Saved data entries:
=-=-=

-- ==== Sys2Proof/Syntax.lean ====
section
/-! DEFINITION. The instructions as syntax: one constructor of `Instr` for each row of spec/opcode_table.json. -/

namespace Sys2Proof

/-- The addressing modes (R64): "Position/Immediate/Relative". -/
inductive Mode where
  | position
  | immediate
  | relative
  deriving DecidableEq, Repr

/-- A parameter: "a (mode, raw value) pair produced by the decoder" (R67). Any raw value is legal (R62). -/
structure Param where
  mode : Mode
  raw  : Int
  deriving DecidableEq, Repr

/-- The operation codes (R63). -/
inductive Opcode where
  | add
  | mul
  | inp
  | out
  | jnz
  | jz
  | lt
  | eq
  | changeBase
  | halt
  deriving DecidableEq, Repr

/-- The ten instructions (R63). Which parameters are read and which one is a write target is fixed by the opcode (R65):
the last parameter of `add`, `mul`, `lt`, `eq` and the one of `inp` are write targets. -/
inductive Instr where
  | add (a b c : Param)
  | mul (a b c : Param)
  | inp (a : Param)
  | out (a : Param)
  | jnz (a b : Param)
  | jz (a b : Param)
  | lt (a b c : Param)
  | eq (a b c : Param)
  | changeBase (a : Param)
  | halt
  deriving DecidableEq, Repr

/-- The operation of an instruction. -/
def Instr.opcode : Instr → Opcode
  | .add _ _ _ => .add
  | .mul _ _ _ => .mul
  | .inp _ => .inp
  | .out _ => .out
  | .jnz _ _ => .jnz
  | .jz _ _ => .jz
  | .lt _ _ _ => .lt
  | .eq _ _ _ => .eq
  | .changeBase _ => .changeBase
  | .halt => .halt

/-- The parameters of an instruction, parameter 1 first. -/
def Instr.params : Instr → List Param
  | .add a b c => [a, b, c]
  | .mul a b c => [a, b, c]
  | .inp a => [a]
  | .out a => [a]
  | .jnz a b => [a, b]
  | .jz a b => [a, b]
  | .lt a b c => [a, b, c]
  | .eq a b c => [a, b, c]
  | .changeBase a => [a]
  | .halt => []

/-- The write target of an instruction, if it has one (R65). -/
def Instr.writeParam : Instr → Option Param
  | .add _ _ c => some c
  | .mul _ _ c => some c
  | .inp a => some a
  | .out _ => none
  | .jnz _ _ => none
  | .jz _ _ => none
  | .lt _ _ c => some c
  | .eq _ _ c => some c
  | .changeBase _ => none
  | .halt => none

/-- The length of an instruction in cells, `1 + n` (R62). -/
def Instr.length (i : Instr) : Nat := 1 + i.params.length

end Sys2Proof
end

=-=-=

REQUIRED ACTION —
Work out how many lines in the preceding data include the word "where". State only that number.

TASK RESULT —
4